So it is fantastic stuff!
I think the compilers are also benefit a lot from the same effect, switching off the RAM/ROM switching, by directly adding into RAM the pre-written routinrd.
But is it really necessary to have such a big sized compiled BASIC code?
AFAIK majority of the compiled code size is the linked-in run library, but most of the cases it is exactly the SAME BASIC code, what is already in the ROM, without any major change, just calling the routines directly, without interpreter. (LITWR's compiler using a big boost on real integers and 3 byte long fast floats, but no gfx routines allowed)
So what if instead of adding a huge code library (could be necessary on Apple II or BBC). FBI is only 2KB, instead of adding the full BASIC ROM into the file. But it could add a speed increase to the graphical commands too. (Certainly the code size is less than 60K due to the upper RAM limit, but in case of compiled code it is known to have less RAM)

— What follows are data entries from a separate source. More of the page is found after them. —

-- ==== Sys2Proof/Machine/RegMap.lean ====
section
/-! DEFINITION. The register map of the UM9624: the byte offset of every register of the register tables of
spec/02 to spec/21 (R10, R12, R41), and one descriptor per table: where its copies stand, its reset value, which
bits a write sets, clears or turns on, its guard, its reset domain, and whether it is set-held (R176). -/

namespace Sys2Proof.Machine

namespace Reg

/-! Registers of spec/02_register_conventions.md. -/

def IDX_ADDR (n : Nat) : Nat := 0x3F00000 + 16 * n
def IDX_DATA (n : Nat) : Nat := 0x3F00004 + 16 * n
def IDX_STAT (n : Nat) : Nat := 0x3F00008 + 16 * n
def GRD_KEY : Nat := 0x200000
def GRD_STAT : Nat := 0x200004
def GRD_FAILOFF : Nat := 0x200008
def GRD_TESTG (n : Nat) : Nat := 0x200010 + 4 * n
def GEN_ID : Nat := 0
def GEN_MODE : Nat := 4
def GEN_MODEREQ : Nat := 8
def GEN_HOSTACC : Nat := 0xC
def RDY_0 : Nat := 0x100000
def RDY_1 : Nat := 0x100004
def RDY_2 : Nat := 0x100008
def RDY_3 : Nat := 0x10000C
def RDY_4 : Nat := 0x100010
def RDY_5 : Nat := 0x100014
def RDY_6 : Nat := 0x100018
def RDY_7 : Nat := 0x10001C
def RDY_CHG (n : Nat) : Nat := 0x100100 + 4 * n

/-! Registers of spec/03_modes_and_bringup.md. -/

def GEN_RST : Nat := 0x10
def GEN_RSTCAUSE : Nat := 0x14
def GEN_MODEX : Nat := 0x18
def GEN_HOLDLIM : Nat := 0x1C
def GEN_WIPE : Nat := 0x20
def GEN_WIPECH : Nat := 0x24
def GEN_SETSRV : Nat := 0x28

/-! Registers of spec/05_programs_and_config_sets.md. -/

def PAL_SETSTAT : Nat := 0x2800000
def PAL_SETCMD : Nat := 0x2800004
def PAL_COMMITLO : Nat := 0x2800008
def PAL_COMMITHI : Nat := 0x280000C
def PAL_ARMERR : Nat := 0x2800010
def PAL_SETVIEW : Nat := 0x2800014
def PAL_LOADSTAT : Nat := 0x2800020
def PAL_HMTO : Nat := 0x2800024
def PAL_HMSTAT : Nat := 0x2800028
def PAL_CORECTL (n : Nat) : Nat := 0x2800100 + 4 * n

/-! Registers of spec/06_host_ports.md. -/

def HPX_STAT (u : Nat) : Nat := 0x400000 + 0x10000 * u
def HPX_BIF (u : Nat) : Nat := 0x400004 + 0x10000 * u
def HPX_LDCNT (u : Nat) : Nat := 0x400008 + 0x10000 * u
def HPX_ERRSUB (u : Nat) : Nat := 0x40000C + 0x10000 * u
def HPX_TMO (u : Nat) : Nat := 0x400010 + 0x10000 * u
def HPX_ERRCTL (u : Nat) : Nat := 0x400014 + 0x10000 * u
def HPX_L0P (u : Nat) : Nat := 0x400018 + 0x10000 * u
def HPX_OUTST (u : Nat) : Nat := 0x40001C + 0x10000 * u
def HPX_LDMAP (u n : Nat) : Nat := 0x400040 + 0x10000 * u + 4 * n

/-! Registers of spec/07_placement_and_tiers.md. -/

def TIER_CTL : Nat := 0xC00000
def TIER_STAT : Nat := 0xC00004
def TIER_RSVLOW : Nat := 0xC00008
def TIER_FREELOW : Nat := 0xC0000C
def TIER_SETOFF : Nat := 0xC00010
def TIER_ERRPAGE_LO : Nat := 0xC00018
def TIER_ERRPAGE_HI : Nat := 0xC0001C
def TIER_PMSET (n : Nat) : Nat := 0xC00040 + 4 * n
def TIER_MAPCELLS (n : Nat) : Nat := 0xC00100 + 4 * n

/-! Registers of spec/08_compression.md. -/

def CRY_GCTL : Nat := 0x1000000
def CRY_HCTL : Nat := 0x1000004
def CRY_UNITEN : Nat := 0x1000008
def CRY_TEST : Nat := 0x100000C
def CRY_ERRLN_LO : Nat := 0x1000010
def CRY_ERRLN_HI : Nat := 0x1000014
def CRY_PBFLUSH : Nat := 0x1000018

/-! Registers of spec/09_encryption.md. -/

def KEYS_CMD : Nat := 0x1400000
def KEYS_STAT : Nat := 0x1400004
def KEYS_LASTSEQ : Nat := 0x1400008
def KEYS_WRAP (n : Nat) : Nat := 0x1400040 + 4 * n
def KEYS_SLOT (n : Nat) : Nat := 0x1401000 + 4 * n
def KEYS_GEN (n : Nat) : Nat := 0x1405000 + 4 * n
def CRY_XEEN : Nat := 0x1000020
def CRY_XEERR : Nat := 0x1000024

/-! Registers of spec/10_coherence.md. -/

def HOME_CTL : Nat := 0x800000
def HOME_STAT (n : Nat) : Nat := 0x800010 + 4 * n
def HOME_PCSTAT (n : Nat) : Nat := 0x800020 + 4 * n
def HOME_PCFLUSH : Nat := 0x800030
def HOME_SWEEP : Nat := 0x800034
def HOME_DQADDRLO : Nat := 0x800040
def HOME_DQADDRHI : Nat := 0x800044
def HOME_DQDATLO : Nat := 0x800048
def HOME_DQDATHI : Nat := 0x80004C
def HOME_ERR_LO : Nat := 0x800050
def HOME_ERR_HI : Nat := 0x800054

/-! Registers of spec/11_dram_controller.md. -/

def DMC_CTL (u : Nat) : Nat := 0x1800000 + 0x10000 * u
def DMC_STAT (u : Nat) : Nat := 0x1800004 + 0x10000 * u
def DMC_GEOM (u : Nat) : Nat := 0x1800008 + 0x10000 * u
def DMC_TSET (u n : Nat) : Nat := 0x1800010 + 0x10000 * u + 4 * n
def DMC_TRAIN (u : Nat) : Nat := 0x1800020 + 0x10000 * u
def DMC_SCHED (u : Nat) : Nat := 0x1800024 + 0x10000 * u
def DMC_REF (u : Nat) : Nat := 0x1800028 + 0x10000 * u
def DMC_RFM (u : Nat) : Nat := 0x180002C + 0x10000 * u
def DMC_RDT (u : Nat) : Nat := 0x1800030 + 0x10000 * u
def DMC_RDTLOG (u : Nat) : Nat := 0x1800034 + 0x10000 * u
def DMC_CECNT (u : Nat) : Nat := 0x1800038 + 0x10000 * u
def DMC_ERRADDR_LO (u : Nat) : Nat := 0x1800040 + 0x10000 * u
def DMC_ERRADDR_HI (u : Nat) : Nat := 0x1800044 + 0x10000 * u
def DMC_DOWN (u : Nat) : Nat := 0x1800048 + 0x10000 * u
def DMC_PARREB (u : Nat) : Nat := 0x180004C + 0x10000 * u
def DMC_FCHG : Nat := 0x180F000
def DMC_FSTAT : Nat := 0x180F004

/-! Registers of spec/12_bandwidth_regulation.md. -/

def SLU_CTL : Nat := 0xA00000
def SLU_CTL2 : Nat := 0xA00004
def SLU_DELIV : Nat := 0xA00008
def SLU_BOOK : Nat := 0xA0000C
def SLU_SCALE : Nat := 0xA00010
def SLU_URG : Nat := 0xA00014
def SLU_ERR : Nat := 0xA00018
def SLU_STAT (n : Nat) : Nat := 0xA01000 + 4 * n

/-! Registers of spec/13_conveyor_link.md. -/

def CNV_CTL (u : Nat) : Nat := 0x2000000 + 0x10000 * u
def CNV_STAT (u : Nat) : Nat := 0x2000004 + 0x10000 * u
def CNV_PEER (u : Nat) : Nat := 0x2000008 + 0x10000 * u
def CNV_LANEMAP (u : Nat) : Nat := 0x200000C + 0x10000 * u
def CNV_REPLAY (u : Nat) : Nat := 0x2000010 + 0x10000 * u
def CNV_SEQA (u : Nat) : Nat := 0x2000014 + 0x10000 * u
def CNV_SEQB (u : Nat) : Nat := 0x2000018 + 0x10000 * u
def CNV_LAYBY (u : Nat) : Nat := 0x200001C + 0x10000 * u
def CNV_DELAY (u : Nat) : Nat := 0x2000020 + 0x10000 * u
def CNV_LHEALTH (u : Nat) : Nat := 0x2000024 + 0x10000 * u
def CNV_CNT (u : Nat) : Nat := 0x2000028 + 0x10000 * u
def CNV_FEC (u : Nat) : Nat := 0x200002C + 0x10000 * u
def CNV_TRAIN (u : Nat) : Nat := 0x2000030 + 0x10000 * u
def CNV_DOWN (u : Nat) : Nat := 0x2000034 + 0x10000 * u
def CNV_ERR (u : Nat) : Nat := 0x2000038 + 0x10000 * u
def CNV_LANEERR (u n : Nat) : Nat := 0x2000040 + 0x10000 * u + 4 * n

/-! Registers of spec/14_conveyor_pool.md. -/

def POOL_CFG : Nat := 0x2200000
def POOL_STAT : Nat := 0x2200004
def POOL_TOPO : Nat := 0x2200008
def POOL_CIRC : Nat := 0x220000C
def POOL_E2E : Nat := 0x2200010
def POOL_TIDEERR : Nat := 0x2200014
def TIDE_NOW_LO : Nat := 0x2200018
def TIDE_NOW_HI : Nat := 0x220001C
def TIDE_AT_LO : Nat := 0x2200020
def TIDE_AT_HI : Nat := 0x2200024
def POOL_COURSE : Nat := 0x2200030
def POOL_FOLD : Nat := 0x2200034
def POOL_CNT0 : Nat := 0x2200040
def POOL_CNT1 : Nat := 0x2200044
def POOL_ERR : Nat := 0x2200048
def POOL_PAD (n : Nat) : Nat := 0x2200050 + 4 * n
def POOL_MEMB (n : Nat) : Nat := 0x2200100 + 4 * n
def POOL_SKEW (n : Nat) : Nat := 0x2200200 + 4 * n

/-! Registers of spec/15_stored_data_protection.md. -/

def DMC_MARKCFG (u : Nat) : Nat := 0x1800050 + 0x10000 * u
def DMC_MARK (u n : Nat) : Nat := 0x1800080 + 0x10000 * u + 4 * n
def DMC_PPR (u : Nat) : Nat := 0x1800054 + 0x10000 * u
def DMC_PPRSTAT (u : Nat) : Nat := 0x1800058 + 0x10000 * u
def DMC_TESTCTL (u : Nat) : Nat := 0x180005C + 0x10000 * u
def DMC_TESTADDR_LO (u : Nat) : Nat := 0x1800060 + 0x10000 * u
def DMC_TESTADDR_HI (u : Nat) : Nat := 0x1800064 + 0x10000 * u
def DMC_TESTSTAT (u : Nat) : Nat := 0x1800068 + 0x10000 * u
def DMC_TESTDATA (u n : Nat) : Nat := 0x1800100 + 0x10000 * u + 4 * n
def DMC_TESTCHK (u n : Nat) : Nat := 0x1800140 + 0x10000 * u + 4 * n
def RAKE_CTL : Nat := 0x180F010
def RAKE_FIRST_LO : Nat := 0x180F014
def RAKE_FIRST_HI : Nat := 0x180F018
def RAKE_LAST_LO : Nat := 0x180F01C
def RAKE_LAST_HI : Nat := 0x180F020
def RAKE_STAT : Nat := 0x180F024
def RAKE_READ_LO : Nat := 0x180F028
def RAKE_READ_HI : Nat := 0x180F02C
def RAKE_CORR : Nat := 0x180F030
def RAKE_UNC : Nat := 0x180F034
def RAKE_POIS : Nat := 0x180F038
def RAKE_SKIP : Nat := 0x180F03C
def RAKE_UE_LO (n : Nat) : Nat := 0x180F040 + 8 * n
def RAKE_UE_HI (n : Nat) : Nat := 0x180F044 + 8 * n
def GEN_SRAMREP : Nat := 0x100
def GEN_FUSEPROG (n : Nat) : Nat := 0x108 + 4 * n
def GEN_FUSESTAT : Nat := 0x110

/-! Registers of spec/16_fault_collection.md. -/

def FLT_STICKY (n : Nat) : Nat := 0x2C00000 + 4 * n
def FLT_FORCE (n : Nat) : Nat := 0x2C00100 + 4 * n
def FLT_SUM0 : Nat := 0x2C00200
def FLT_SUM1 : Nat := 0x2C00204
def FLT_CLSUM : Nat := 0x2C00208
def FLT_CTL : Nat := 0x2C00210
def FLT_CAP : Nat := 0x2C00220
def FLT_CAPREC (n : Nat) : Nat := 0x2C00230 + 4 * n
def FLT_CAPPOP : Nat := 0x2C00248
def FLT_SELF : Nat := 0x2C00250
def FLT_CLASS (n : Nat) : Nat := 0x2C00400 + 4 * n
def EVT_HOSTEN (n : Nat) : Nat := 0x3000000 + 4 * n
def EVT_CTL : Nat := 0x3000100
def EVT_STAT : Nat := 0x3000104
def EVT_LINEHIT : Nat := 0x3000108

/-! Registers of spec/17_security_lifecycle.md. -/

def SEC_STATE : Nat := 0x3400000
def SEC_BOOTSTAT : Nat := 0x3400004
def SEC_KEYSTAT : Nat := 0x3400008
def SEC_ARBCNT : Nat := 0x340000C
def SEC_NONCE (n : Nat) : Nat := 0x3400020 + 4 * n
def SEC_TOKADDR : Nat := 0x3400040
def SEC_TOKDATA : Nat := 0x3400044
def SEC_TOKCMD (n : Nat) : Nat := 0x3400048 + 4 * n
def SEC_TOKSTAT : Nat := 0x3400050
def SEC_ARB (n : Nat) : Nat := 0x3400058 + 4 * n
def SEC_EPHEM : Nat := 0x3400060
def SEC_FLADDR : Nat := 0x3400070
def SEC_FLDATA : Nat := 0x3400074

/-! Registers of spec/18_slot_power.md. -/

def SLOT_MIR (n : Nat) : Nat := 0x3800000 + 4 * n

/-! Registers of spec/19_thermal_housekeeping.md. -/

def HK_CTL : Nat := 0x3C00000
def HK_STAT : Nat := 0x3C00004
def HK_LIM : Nat := 0x3C00008
def HK_PLIM : Nat := 0x3C0000C
def HK_POWER : Nat := 0x3C00010
def HK_TEMP (n : Nat) : Nat := 0x3C00040 + 4 * n
def HK_TSINK : Nat := 0x3C00090
def HK_TAVG : Nat := 0x3C00094
def HK_ERR : Nat := 0x3C000A0
def HK_CH (n : Nat) : Nat := 0x3C01000 + 4 * n

/-! Registers of spec/20_telemetry.md. -/

def TEL_CTL : Nat := 0x3E00000
def TEL_SNAPAT_LO : Nat := 0x3E00008
def TEL_SNAPAT_HI : Nat := 0x3E0000C
def TEL_SNAPCTL : Nat := 0x3E00010
def TEL_SNAPSTAT : Nat := 0x3E00014
def TEL_SNAPTIDE_LO : Nat := 0x3E00018
def TEL_SNAPTIDE_HI : Nat := 0x3E0001C
def TEL_SMPCTL (n : Nat) : Nat := 0x3E00100 + 8 * n
def TEL_SMPPER (n : Nat) : Nat := 0x3E00104 + 8 * n
def TEL_SMPSTAT : Nat := 0x3E00180
def TEL_SMPREC (n : Nat) : Nat := 0x3E00190 + 4 * n
def TEL_SMPPOP : Nat := 0x3E001B0
def TEL_ERR : Nat := 0x3E001C0
def TEL_CNT (n : Nat) : Nat := 0x3E10000 + 4 * n
def TEL_SNP (n : Nat) : Nat := 0x3E20000 + 4 * n

/-! Registers of spec/21_in_service_repair.md. -/

def PAL_FWCTL : Nat := 0x2800200
def PAL_FWSTAT : Nat := 0x2800204

/-! Registers of spec/02_register_conventions.md. -/

def GEN_PARAM (n : Nat) : Nat := 0x40 + 4 * n

end Reg

/-- The guard of a register table (R10): none, the key guard GK (R58 to R61) or the complement pair GP (R53 to R57). -/
inductive Guard where
  | none | gk | gp
  deriving DecidableEq, Repr

/-- One register table: `count` copies `stride` bytes apart in each of `units` unit windows `ustride` bytes apart. -/
structure RegDesc where
  base : Nat
  count : Nat
  stride : Nat
  units : Nat
  ustride : Nat
  reset : Nat
  rw : Nat
  w1c : Nat
  w1s : Nat
  guard : Guard
  warm : Bool
  setHeld : Bool
  deriving DecidableEq, Repr

/-- The descriptor's table holds the register at byte offset `off`. -/
def RegDesc.holds (d : RegDesc) (off : Nat) : Bool :=
  decide (d.base ≤ off) &&
    (let r := off - d.base
     decide (r / d.ustride < d.units) &&
       (let q := r % d.ustride
        decide (q / d.stride < d.count) && decide (q % d.stride = 0)))

/-- The register tables of spec/02_register_conventions.md. -/
def regs02 : List RegDesc := [
  ⟨0x3F00000, 4, 16, 1, 0x40, 0, 0xFCFFFFFF, 0, 0, .none, false, false⟩, -- IDX_ADDR
  ⟨0x3F00004, 4, 16, 1, 0x40, 0, 0xFFFFFFFF, 0, 0, .none, false, false⟩, -- IDX_DATA
  ⟨0x3F00008, 4, 16, 1, 0x40, 0, 0, 6, 0, .none, false, false⟩, -- IDX_STAT
  ⟨0x200000, 1, 4, 1, 4, 0, 0xFFFFFFFF, 0, 0, .none, false, false⟩, -- GRD_KEY
  ⟨0x200004, 1, 4, 1, 4, 0, 0, 0x80400000, 0, .none, false, false⟩, -- GRD_STAT
  ⟨0x200008, 1, 4, 1, 4, 0, 0, 0, 0, .none, false, false⟩, -- GRD_FAILOFF
  ⟨0x200010, 2, 4, 1, 8, 0, 0xFFFFFFFF, 0, 0, .gp, false, false⟩, -- GRD_TESTG
  ⟨0, 1, 4, 1, 4, 0x96241100, 0, 0, 0, .none, false, false⟩, -- GEN_ID
  ⟨4, 1, 4, 1, 4, 0, 0, 0, 0, .none, true, false⟩, -- GEN_MODE
  ⟨8, 1, 4, 1, 4, 0, 7, 0, 0, .gk, true, false⟩, -- GEN_MODEREQ
  ⟨0xC, 1, 4, 1, 4, 0xFFFF, 0xFFFF, 0, 0, .gk, false, false⟩, -- GEN_HOSTACC
  ⟨0x100000, 1, 4, 1, 4, 0, 0, 0, 0, .none, true, false⟩, -- RDY_0
  ⟨0x100004, 1, 4, 1, 4, 0, 0, 0, 0, .none, true, false⟩, -- RDY_1
  ⟨0x100008, 1, 4, 1, 4, 0, 0, 0, 0, .none, true, false⟩, -- RDY_2
  ⟨0x10000C, 1, 4, 1, 4, 0, 0, 0, 0, .none, true, false⟩, -- RDY_3
  ⟨0x100010, 1, 4, 1, 4, 0, 0, 0, 0, .none, true, false⟩, -- RDY_4
  ⟨0x100014, 1, 4, 1, 4, 0, 0, 0, 0, .none, true, false⟩, -- RDY_5
  ⟨0x100018, 1, 4, 1, 4, 0, 0, 0, 0, .none, true, false⟩, -- RDY_6
  ⟨0x10001C, 1, 4, 1, 4, 0, 0, 0, 0, .none, true, false⟩, -- RDY_7
  ⟨0x100100, 8, 4, 1, 0x20, 0, 0, 0xFFFFFFFF, 0, .none, true, false⟩, -- RDY_CHG
  ⟨0x40, 8, 4, 1, 0x20, 0, 0, 0, 0, .none, false, false⟩ -- GEN_PARAM
  ]

/-- The register tables of spec/03_modes_and_bringup.md. -/
def regs03 : List RegDesc := [
  ⟨0x10, 1, 4, 1, 4, 0, 3, 0, 0, .gk, true, false⟩, -- GEN_RST
  ⟨0x14, 1, 4, 1, 4, 0, 0, 0, 0, .none, false, false⟩, -- GEN_RSTCAUSE
  ⟨0x18, 1, 4, 1, 4, 0, 0, 0x80, 0, .none, true, false⟩, -- GEN_MODEX
  ⟨0x1C, 1, 4, 1, 4, 0x3E8, 0xFFFF, 0, 0, .none, true, false⟩, -- GEN_HOLDLIM
  ⟨0x20, 1, 4, 1, 4, 0x90000000, 0, 0, 0, .none, true, false⟩, -- GEN_WIPE
  ⟨0x24, 1, 4, 1, 4, 0, 0, 0, 0, .none, true, false⟩, -- GEN_WIPECH
  ⟨0x28, 1, 4, 1, 4, 0, 0, 0, 0, .none, true, false⟩ -- GEN_SETSRV
  ]

/-- The register tables of spec/05_programs_and_config_sets.md. -/
def regs05 : List RegDesc := [
  ⟨0x2800000, 1, 4, 1, 4, 0, 0, 0, 0, .none, true, false⟩, -- PAL_SETSTAT
  ⟨0x2800004, 1, 4, 1, 4, 0, 3, 0, 0, .gk, true, false⟩, -- PAL_SETCMD
  ⟨0x2800008, 1, 4, 1, 4, 0, 0xFFFFFFFF, 0, 0, .none, true, false⟩, -- PAL_COMMITLO
  ⟨0x280000C, 1, 4, 1, 4, 0, 0xFFFFFFFF, 0, 0, .none, true, false⟩, -- PAL_COMMITHI
  ⟨0x2800010, 1, 4, 1, 4, 0, 0, 0x80000000, 0, .none, true, false⟩, -- PAL_ARMERR
  ⟨0x2800014, 1, 4, 1, 4, 0, 1, 0, 0, .none, true, false⟩, -- PAL_SETVIEW
  ⟨0x2800020, 1, 4, 1, 4, 0, 0, 0, 0, .none, true, false⟩, -- PAL_LOADSTAT
  ⟨0x2800024, 1, 4, 1, 4, 0x3E8, 0xFFFF, 0, 0, .none, true, false⟩, -- PAL_HMTO
  ⟨0x2800028, 1, 4, 1, 4, 0, 0, 0, 0, .none, true, false⟩, -- PAL_HMSTAT
  ⟨0x2800100, 16, 4, 1, 0x40, 0, 1, 0, 0, .gk, true, false⟩ -- PAL_CORECTL
  ]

Or maybe I misunderstand something?
I hardly believe the compiled P-code (a certain kind of jump-table) should be much bigger than the original BASIC code. It is told, that P-code is more compact that the original BASIC code... So how the 7 block long BASIC code becomes a 38 blocks long compiled code? the BASIC routines added (but they are already in the ROM, but it could be copied into the RAM instead of adding it to the code as a ballast). Except it adds new functions, like LITWR's Compiler with real Integers and 3-byte long faster floats.
|
|
Posted By
Csabo on 2020-11-04 17:28:24
| Re: ASCII Art Mandelbrot
Here's what I was talking about above (disabling $0312/$0314). This gives roughly a 3% speedup, doesn't reduce the available memory and it can be used with Litwr's program. The downside is that keyboard handling, etc which is provided by those routines are not available.
0 FORI=1TO68STEP2 1 V$=MID$("A2548AA003D006A942A20EA0CE788D12038C13038E14038C150358600E09FF4CBEFC",I,2) 2 POKE824+I/2,DEC(V$):NEXT
A little test for it: 4 SYS824 5 FORI=0TO200:V=INT(I/3):PRINTV;:NEXTI 6 SYS831
SYS824 turns those routines off, SYS831 puts everything back to normal.
|
|
Posted By
Litwr on 2020-11-05 16:12:10
| Re: ASCII Art Mandelbrot
@Csabo Interrupt disabling disables TI too, so how can we check timings without them? It is odd that popular home computers produced in the SU didn't have timer support in system software - it was a large drawback. However your observation is interesting, the 3% means about 800 cycles per interrupt. Maybe it is possible to optimize interrupt handler routine, the 800 seems too much. IMHO SSHAPE is made so slow intentionally, they didn't want sprites on the C+4. Marketing is a crazy thing.
|
|
Posted By
MMS on 2020-11-05 16:43:27
| Re: ASCII Art Mandelbrot
Maybe they did not make it intentionally so slow. But a much faster would not hurt
I see they tried to realize a lot of functions. The worst thing is that you cannot predefine or save/load the string content, I mean not easily.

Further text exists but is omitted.